WHAT IS NEEDED: Once you find the line containing "entry, return, privilege" in the data below, copy it and each following line exactly, up to and including the line containing "abbrev exSstack : Nat := 9", and nothing else.

◇ ◇ ◇ ◇

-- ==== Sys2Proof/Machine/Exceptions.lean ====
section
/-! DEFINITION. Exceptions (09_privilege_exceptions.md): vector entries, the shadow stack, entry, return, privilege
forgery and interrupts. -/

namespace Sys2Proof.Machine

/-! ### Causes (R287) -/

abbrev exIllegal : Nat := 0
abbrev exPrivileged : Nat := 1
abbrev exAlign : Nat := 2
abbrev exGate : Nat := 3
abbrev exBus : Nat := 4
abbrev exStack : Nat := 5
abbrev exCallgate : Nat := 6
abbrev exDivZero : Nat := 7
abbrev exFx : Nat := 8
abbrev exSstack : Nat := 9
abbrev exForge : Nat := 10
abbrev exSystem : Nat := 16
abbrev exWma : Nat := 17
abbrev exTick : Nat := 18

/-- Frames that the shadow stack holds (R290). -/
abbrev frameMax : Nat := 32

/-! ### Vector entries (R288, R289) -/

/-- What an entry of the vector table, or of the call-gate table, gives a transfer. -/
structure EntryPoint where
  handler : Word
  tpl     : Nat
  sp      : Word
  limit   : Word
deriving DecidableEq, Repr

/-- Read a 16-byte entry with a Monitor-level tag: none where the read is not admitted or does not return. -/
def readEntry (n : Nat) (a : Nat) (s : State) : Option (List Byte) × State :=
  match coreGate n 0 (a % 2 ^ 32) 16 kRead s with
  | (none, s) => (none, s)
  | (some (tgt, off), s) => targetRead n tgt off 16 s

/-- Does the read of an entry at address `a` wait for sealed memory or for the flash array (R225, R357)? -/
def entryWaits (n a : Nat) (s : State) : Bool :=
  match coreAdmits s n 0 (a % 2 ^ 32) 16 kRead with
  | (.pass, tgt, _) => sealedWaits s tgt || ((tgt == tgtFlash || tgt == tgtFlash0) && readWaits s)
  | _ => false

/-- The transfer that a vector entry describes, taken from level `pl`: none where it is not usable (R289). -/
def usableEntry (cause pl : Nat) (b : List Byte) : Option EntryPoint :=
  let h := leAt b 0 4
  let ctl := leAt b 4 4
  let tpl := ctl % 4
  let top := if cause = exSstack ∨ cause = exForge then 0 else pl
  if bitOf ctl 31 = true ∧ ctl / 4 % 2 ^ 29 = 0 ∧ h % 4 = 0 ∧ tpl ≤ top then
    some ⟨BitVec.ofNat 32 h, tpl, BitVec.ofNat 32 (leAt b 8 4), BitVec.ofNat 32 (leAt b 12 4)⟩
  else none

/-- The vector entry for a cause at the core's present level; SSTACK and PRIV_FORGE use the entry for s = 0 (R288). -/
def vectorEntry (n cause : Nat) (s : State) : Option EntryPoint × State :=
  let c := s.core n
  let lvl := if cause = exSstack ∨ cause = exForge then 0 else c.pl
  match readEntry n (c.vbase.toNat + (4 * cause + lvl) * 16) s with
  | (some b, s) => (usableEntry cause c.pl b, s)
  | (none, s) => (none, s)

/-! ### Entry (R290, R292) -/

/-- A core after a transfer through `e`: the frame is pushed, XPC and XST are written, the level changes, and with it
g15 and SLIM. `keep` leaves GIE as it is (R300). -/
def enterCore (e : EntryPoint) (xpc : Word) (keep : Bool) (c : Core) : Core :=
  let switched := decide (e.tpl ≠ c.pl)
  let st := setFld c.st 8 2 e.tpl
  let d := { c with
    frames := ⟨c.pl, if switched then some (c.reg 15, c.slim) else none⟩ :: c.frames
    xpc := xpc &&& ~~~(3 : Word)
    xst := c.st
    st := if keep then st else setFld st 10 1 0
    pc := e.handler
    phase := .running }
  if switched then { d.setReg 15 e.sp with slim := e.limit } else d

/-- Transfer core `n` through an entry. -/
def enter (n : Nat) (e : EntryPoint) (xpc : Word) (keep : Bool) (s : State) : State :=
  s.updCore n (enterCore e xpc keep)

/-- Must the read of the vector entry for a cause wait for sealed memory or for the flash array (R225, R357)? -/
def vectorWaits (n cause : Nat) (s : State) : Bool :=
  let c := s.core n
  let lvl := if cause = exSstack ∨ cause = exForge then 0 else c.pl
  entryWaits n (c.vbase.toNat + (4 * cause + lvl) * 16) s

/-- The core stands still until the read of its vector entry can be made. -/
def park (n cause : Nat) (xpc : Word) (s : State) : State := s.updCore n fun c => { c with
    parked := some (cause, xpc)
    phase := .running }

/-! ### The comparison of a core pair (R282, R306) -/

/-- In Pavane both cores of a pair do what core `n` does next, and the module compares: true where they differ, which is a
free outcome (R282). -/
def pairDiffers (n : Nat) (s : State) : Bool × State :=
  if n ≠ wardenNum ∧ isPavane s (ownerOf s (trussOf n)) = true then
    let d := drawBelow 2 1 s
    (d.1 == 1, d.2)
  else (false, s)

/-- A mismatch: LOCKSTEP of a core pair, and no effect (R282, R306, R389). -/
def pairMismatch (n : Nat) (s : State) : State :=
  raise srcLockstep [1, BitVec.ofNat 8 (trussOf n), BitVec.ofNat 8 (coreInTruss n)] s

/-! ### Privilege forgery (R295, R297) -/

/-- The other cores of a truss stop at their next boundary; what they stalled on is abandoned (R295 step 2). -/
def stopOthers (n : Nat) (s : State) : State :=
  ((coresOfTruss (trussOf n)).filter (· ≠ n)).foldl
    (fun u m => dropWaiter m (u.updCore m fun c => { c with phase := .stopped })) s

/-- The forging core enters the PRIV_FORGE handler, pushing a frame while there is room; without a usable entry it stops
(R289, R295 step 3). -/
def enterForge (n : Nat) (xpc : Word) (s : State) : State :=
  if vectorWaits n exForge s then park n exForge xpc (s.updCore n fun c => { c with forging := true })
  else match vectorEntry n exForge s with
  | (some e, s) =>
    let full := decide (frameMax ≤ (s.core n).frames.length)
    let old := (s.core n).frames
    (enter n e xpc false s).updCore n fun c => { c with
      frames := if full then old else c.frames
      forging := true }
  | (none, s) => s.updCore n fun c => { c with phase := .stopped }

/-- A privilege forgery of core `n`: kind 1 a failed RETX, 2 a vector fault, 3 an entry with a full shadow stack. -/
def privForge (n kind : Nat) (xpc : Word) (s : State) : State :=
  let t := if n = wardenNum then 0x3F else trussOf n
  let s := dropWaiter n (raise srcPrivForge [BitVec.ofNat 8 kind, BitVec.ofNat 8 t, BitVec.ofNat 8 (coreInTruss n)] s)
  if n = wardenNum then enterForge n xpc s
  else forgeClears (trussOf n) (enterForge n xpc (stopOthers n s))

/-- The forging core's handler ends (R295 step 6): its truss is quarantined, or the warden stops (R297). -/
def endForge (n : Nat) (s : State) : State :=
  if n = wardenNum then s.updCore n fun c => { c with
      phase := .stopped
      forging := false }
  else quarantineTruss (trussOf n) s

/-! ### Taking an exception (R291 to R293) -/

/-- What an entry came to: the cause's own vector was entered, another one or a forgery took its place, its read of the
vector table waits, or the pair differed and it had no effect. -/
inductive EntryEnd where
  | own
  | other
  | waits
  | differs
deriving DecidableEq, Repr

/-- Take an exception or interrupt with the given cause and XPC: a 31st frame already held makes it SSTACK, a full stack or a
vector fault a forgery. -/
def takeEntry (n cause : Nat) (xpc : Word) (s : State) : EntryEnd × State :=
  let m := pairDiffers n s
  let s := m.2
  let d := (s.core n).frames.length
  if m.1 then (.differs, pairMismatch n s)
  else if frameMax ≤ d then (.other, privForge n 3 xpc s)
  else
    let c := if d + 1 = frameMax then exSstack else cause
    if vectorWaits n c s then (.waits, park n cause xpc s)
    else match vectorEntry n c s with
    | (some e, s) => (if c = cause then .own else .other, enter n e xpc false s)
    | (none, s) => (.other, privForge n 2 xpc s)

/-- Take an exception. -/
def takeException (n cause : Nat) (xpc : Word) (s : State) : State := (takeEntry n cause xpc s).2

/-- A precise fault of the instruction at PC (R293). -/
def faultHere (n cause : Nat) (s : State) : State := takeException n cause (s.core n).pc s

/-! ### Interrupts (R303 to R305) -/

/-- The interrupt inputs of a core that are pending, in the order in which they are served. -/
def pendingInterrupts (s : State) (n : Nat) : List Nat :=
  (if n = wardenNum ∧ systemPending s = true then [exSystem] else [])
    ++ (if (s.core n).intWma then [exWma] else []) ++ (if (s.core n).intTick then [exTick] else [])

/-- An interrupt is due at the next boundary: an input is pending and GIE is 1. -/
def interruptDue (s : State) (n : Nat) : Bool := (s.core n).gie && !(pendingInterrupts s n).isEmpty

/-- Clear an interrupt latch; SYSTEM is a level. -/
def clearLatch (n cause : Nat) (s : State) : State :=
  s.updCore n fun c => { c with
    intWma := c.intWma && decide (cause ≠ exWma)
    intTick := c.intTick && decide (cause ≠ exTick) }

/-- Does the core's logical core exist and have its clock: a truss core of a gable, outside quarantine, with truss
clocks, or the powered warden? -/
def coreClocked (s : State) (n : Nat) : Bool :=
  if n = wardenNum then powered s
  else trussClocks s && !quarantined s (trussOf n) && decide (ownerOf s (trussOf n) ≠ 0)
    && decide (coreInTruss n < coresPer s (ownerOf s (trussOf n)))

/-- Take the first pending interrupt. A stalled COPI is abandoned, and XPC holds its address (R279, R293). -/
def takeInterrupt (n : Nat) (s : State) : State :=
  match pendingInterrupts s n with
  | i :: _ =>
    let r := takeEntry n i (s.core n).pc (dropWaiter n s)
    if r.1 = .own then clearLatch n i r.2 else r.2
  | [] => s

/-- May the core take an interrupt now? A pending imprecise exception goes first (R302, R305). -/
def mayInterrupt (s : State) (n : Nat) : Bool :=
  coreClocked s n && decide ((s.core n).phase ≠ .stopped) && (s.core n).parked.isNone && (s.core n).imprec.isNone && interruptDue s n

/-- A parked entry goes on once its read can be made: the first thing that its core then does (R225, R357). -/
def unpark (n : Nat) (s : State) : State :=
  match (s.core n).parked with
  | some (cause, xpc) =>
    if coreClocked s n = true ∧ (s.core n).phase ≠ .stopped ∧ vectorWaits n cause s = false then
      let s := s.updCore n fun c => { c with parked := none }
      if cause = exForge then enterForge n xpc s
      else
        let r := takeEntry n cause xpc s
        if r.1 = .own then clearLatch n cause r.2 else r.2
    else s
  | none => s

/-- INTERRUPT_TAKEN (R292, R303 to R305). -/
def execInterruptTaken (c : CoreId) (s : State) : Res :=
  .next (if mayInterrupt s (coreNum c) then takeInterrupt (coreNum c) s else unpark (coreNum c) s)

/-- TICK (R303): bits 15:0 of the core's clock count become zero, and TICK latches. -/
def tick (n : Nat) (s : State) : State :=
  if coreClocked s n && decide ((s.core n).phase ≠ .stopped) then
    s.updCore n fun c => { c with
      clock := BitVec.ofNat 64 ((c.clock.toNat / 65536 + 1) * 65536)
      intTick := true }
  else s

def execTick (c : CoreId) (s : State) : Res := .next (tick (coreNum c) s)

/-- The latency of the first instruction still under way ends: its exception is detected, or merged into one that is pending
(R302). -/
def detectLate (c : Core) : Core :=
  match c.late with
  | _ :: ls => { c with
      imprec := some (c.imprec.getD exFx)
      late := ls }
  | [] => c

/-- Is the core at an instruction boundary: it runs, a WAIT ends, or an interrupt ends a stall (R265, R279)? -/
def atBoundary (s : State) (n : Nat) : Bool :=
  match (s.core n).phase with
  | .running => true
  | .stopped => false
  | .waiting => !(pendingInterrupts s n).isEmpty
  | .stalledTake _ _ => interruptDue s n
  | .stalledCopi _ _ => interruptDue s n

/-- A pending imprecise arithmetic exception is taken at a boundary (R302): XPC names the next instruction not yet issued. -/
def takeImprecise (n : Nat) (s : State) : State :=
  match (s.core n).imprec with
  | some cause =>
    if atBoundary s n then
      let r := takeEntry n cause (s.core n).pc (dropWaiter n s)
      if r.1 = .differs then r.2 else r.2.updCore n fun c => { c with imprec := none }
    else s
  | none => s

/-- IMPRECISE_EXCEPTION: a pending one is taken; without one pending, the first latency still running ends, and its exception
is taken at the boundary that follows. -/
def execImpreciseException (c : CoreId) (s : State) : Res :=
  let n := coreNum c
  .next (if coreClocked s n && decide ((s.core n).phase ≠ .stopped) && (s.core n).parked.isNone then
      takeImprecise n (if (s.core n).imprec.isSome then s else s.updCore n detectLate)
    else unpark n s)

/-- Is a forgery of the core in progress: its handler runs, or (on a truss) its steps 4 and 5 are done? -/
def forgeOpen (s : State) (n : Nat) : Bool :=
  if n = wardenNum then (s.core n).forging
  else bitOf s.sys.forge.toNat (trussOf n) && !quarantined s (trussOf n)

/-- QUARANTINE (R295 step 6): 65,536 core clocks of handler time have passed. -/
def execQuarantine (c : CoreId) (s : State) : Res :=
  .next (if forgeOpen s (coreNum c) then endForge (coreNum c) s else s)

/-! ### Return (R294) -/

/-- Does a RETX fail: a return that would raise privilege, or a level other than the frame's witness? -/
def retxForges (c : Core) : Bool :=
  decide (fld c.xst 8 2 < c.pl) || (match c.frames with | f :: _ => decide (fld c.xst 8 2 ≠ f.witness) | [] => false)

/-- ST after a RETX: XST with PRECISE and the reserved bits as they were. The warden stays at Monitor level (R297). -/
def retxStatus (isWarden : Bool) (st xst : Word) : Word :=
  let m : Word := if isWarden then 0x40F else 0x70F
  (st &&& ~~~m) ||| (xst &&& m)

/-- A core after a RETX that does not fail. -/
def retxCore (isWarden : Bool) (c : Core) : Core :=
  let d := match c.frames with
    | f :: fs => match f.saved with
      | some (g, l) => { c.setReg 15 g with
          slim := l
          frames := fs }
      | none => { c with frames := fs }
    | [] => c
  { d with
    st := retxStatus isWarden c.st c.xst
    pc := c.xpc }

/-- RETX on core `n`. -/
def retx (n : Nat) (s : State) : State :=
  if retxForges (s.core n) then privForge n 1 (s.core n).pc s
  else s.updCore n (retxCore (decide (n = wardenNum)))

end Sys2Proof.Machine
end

◇ ◇ ◇ ◇

TASK OUTPUT:
/-! DEFINITION. Exceptions (09_privilege_exceptions.md): vector entries, the shadow stack, entry, return, privilege
forgery and interrupts. -/

namespace Sys2Proof.Machine

/-! ### Causes (R287) -/

abbrev exIllegal : Nat := 0
abbrev exPrivileged : Nat := 1
abbrev exAlign : Nat := 2
abbrev exGate : Nat := 3
abbrev exBus : Nat := 4
abbrev exStack : Nat := 5
abbrev exCallgate : Nat := 6
abbrev exDivZero : Nat := 7
abbrev exFx : Nat := 8
abbrev exSstack : Nat := 9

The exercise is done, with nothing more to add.